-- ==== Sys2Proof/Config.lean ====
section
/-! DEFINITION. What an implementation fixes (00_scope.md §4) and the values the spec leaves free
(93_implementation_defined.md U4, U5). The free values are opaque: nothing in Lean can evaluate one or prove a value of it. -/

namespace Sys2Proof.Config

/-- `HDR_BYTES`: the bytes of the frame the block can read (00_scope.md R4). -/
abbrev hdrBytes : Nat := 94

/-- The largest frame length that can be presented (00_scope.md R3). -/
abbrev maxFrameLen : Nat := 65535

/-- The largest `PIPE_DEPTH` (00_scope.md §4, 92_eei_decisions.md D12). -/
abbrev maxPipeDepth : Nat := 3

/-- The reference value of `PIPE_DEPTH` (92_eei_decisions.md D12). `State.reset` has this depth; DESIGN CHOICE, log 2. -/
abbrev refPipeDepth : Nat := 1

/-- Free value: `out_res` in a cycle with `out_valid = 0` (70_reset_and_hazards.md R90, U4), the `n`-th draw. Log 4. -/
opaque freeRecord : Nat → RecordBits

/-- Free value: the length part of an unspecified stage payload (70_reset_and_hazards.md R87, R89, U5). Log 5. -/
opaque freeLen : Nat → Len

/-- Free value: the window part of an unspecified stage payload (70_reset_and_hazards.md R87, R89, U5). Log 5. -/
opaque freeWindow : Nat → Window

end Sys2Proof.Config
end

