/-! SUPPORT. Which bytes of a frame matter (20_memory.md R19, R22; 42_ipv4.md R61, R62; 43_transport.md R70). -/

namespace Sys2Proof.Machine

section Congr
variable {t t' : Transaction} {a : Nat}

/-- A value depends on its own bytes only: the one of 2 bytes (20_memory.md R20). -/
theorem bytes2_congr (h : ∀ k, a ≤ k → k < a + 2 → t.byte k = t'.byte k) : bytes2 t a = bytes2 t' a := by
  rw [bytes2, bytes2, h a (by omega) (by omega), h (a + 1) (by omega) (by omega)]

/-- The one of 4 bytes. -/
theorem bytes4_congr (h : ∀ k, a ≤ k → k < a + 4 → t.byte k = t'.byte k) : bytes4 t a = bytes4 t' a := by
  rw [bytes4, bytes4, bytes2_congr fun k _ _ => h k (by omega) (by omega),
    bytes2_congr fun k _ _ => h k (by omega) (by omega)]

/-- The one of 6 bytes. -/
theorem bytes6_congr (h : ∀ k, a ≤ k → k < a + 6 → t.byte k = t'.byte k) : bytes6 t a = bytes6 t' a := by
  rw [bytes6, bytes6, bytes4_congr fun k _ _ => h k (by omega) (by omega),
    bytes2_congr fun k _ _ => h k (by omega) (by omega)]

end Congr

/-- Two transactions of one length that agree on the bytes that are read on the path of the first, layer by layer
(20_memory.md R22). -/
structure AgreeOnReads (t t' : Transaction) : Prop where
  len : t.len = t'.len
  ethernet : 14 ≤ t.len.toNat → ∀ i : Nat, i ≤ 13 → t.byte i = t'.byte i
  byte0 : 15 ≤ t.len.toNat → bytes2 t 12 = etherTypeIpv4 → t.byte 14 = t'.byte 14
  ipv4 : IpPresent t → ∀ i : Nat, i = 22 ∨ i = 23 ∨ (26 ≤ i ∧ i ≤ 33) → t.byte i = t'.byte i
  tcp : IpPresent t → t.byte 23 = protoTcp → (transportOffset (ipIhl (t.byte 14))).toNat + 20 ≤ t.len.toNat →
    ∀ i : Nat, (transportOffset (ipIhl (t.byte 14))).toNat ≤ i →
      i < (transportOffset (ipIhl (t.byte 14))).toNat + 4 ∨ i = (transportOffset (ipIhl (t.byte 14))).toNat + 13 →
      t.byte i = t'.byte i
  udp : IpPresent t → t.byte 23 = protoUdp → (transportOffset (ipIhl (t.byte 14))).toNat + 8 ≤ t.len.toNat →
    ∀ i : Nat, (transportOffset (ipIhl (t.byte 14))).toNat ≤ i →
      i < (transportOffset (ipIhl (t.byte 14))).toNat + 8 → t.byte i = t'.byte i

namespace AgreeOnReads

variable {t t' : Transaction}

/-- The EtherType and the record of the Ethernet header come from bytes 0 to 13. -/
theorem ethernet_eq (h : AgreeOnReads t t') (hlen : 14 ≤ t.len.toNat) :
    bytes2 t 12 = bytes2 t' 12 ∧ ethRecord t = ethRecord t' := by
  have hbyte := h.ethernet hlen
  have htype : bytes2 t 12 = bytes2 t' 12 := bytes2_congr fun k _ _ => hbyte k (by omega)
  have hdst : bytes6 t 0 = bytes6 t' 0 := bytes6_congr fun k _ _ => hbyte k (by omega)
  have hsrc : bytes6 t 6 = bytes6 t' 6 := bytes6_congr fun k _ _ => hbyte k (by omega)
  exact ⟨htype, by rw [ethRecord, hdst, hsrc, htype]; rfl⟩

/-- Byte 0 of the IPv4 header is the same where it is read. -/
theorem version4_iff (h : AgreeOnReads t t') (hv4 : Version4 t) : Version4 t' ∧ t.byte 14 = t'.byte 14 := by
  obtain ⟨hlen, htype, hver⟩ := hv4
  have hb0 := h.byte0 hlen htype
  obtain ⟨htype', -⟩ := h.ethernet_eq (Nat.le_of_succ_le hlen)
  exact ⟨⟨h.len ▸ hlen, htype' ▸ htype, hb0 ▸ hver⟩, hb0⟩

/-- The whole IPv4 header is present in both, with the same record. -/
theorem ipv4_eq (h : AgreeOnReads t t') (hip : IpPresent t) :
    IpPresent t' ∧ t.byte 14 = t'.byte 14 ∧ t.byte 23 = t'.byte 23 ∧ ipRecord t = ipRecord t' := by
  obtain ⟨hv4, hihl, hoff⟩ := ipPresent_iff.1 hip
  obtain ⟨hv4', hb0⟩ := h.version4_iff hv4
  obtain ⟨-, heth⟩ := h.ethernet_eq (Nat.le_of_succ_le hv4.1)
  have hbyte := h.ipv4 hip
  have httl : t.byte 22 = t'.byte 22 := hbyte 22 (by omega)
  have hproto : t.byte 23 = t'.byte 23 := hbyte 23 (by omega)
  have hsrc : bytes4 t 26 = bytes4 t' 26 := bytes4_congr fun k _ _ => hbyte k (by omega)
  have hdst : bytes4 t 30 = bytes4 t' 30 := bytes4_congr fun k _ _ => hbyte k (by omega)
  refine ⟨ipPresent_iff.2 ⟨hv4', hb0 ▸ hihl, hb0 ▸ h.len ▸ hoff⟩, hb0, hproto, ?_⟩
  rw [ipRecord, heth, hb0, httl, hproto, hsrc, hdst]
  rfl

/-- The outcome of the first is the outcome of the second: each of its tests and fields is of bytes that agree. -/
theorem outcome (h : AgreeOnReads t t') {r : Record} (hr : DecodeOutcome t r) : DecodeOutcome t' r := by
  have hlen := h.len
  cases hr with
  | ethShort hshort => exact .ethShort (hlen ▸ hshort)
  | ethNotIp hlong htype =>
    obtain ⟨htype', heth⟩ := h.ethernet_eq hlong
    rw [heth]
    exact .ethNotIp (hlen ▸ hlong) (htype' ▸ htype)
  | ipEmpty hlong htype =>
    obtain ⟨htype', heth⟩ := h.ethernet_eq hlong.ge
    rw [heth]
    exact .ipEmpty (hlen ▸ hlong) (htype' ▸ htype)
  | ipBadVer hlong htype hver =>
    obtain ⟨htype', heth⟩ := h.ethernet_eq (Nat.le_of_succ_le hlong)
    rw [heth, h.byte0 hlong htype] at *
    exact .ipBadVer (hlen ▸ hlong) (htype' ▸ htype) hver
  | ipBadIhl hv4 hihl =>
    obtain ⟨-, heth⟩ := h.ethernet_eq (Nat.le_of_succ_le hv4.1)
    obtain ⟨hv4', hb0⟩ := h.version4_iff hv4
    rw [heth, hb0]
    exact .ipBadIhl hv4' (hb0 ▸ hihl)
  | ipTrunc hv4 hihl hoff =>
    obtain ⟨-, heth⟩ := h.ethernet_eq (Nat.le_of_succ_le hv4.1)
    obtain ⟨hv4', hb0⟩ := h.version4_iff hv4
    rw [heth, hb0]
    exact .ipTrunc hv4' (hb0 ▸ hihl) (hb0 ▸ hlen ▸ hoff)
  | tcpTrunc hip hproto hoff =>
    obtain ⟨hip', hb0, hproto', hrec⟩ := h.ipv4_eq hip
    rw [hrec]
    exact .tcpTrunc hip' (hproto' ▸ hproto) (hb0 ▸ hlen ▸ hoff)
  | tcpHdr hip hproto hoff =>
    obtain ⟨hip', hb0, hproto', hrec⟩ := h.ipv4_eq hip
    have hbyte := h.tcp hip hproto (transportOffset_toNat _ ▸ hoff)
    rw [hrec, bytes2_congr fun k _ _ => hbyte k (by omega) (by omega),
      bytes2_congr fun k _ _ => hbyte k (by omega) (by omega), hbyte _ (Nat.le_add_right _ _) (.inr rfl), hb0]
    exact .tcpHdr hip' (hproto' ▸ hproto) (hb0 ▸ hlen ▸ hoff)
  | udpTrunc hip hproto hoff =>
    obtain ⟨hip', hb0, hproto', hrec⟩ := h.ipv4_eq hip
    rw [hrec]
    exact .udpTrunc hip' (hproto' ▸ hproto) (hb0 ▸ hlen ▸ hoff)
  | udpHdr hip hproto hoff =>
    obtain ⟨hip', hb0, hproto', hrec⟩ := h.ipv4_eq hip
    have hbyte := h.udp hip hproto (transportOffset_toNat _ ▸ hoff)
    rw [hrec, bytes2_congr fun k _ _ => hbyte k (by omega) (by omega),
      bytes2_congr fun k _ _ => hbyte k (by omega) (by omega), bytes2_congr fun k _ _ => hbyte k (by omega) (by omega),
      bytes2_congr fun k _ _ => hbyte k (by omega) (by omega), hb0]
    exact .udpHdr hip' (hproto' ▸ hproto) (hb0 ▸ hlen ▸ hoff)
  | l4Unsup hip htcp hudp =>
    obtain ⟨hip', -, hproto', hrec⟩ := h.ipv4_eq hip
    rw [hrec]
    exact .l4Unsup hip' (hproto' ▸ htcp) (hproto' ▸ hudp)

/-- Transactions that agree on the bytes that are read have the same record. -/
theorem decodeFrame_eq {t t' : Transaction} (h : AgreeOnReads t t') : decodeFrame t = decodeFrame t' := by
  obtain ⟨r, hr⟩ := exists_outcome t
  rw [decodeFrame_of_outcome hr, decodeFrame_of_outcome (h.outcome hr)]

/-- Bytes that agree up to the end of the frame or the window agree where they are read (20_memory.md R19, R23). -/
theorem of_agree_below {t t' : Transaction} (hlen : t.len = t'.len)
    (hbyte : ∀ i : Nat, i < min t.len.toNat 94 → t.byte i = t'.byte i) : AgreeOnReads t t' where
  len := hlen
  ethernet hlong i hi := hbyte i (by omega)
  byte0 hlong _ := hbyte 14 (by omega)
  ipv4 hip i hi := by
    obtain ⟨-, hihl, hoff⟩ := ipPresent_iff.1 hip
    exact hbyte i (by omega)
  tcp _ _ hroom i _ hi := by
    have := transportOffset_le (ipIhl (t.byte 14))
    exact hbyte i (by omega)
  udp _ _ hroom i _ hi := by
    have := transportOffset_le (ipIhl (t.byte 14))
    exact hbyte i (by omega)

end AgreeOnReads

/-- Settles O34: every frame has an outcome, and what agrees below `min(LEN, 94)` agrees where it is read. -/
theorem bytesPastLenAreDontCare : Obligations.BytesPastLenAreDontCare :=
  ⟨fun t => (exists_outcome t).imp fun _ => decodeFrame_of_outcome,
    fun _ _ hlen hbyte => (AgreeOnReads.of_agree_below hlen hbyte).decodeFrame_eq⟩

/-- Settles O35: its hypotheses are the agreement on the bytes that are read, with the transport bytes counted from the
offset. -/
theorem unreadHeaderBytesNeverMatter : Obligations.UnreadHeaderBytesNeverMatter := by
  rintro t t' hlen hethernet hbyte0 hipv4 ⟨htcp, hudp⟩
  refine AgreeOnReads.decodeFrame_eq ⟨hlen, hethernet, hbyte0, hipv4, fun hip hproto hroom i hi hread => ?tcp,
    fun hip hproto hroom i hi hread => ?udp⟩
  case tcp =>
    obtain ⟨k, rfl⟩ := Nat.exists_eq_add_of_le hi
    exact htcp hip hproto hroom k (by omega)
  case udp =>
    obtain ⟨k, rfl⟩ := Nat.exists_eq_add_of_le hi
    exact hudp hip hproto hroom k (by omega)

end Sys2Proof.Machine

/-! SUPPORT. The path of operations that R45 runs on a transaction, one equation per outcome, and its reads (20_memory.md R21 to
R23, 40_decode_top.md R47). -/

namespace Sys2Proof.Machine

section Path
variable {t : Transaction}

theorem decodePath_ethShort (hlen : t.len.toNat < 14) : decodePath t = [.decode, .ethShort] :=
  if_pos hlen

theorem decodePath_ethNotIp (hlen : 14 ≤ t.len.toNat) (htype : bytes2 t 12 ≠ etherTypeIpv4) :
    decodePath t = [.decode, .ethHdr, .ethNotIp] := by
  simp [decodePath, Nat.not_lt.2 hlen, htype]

☆ ☆ ☆

Aim of the task - Using the entries above, tally how many lines have the word "ipBadIhl" in them; write the number and nothing more.

Answer to the exercise - 2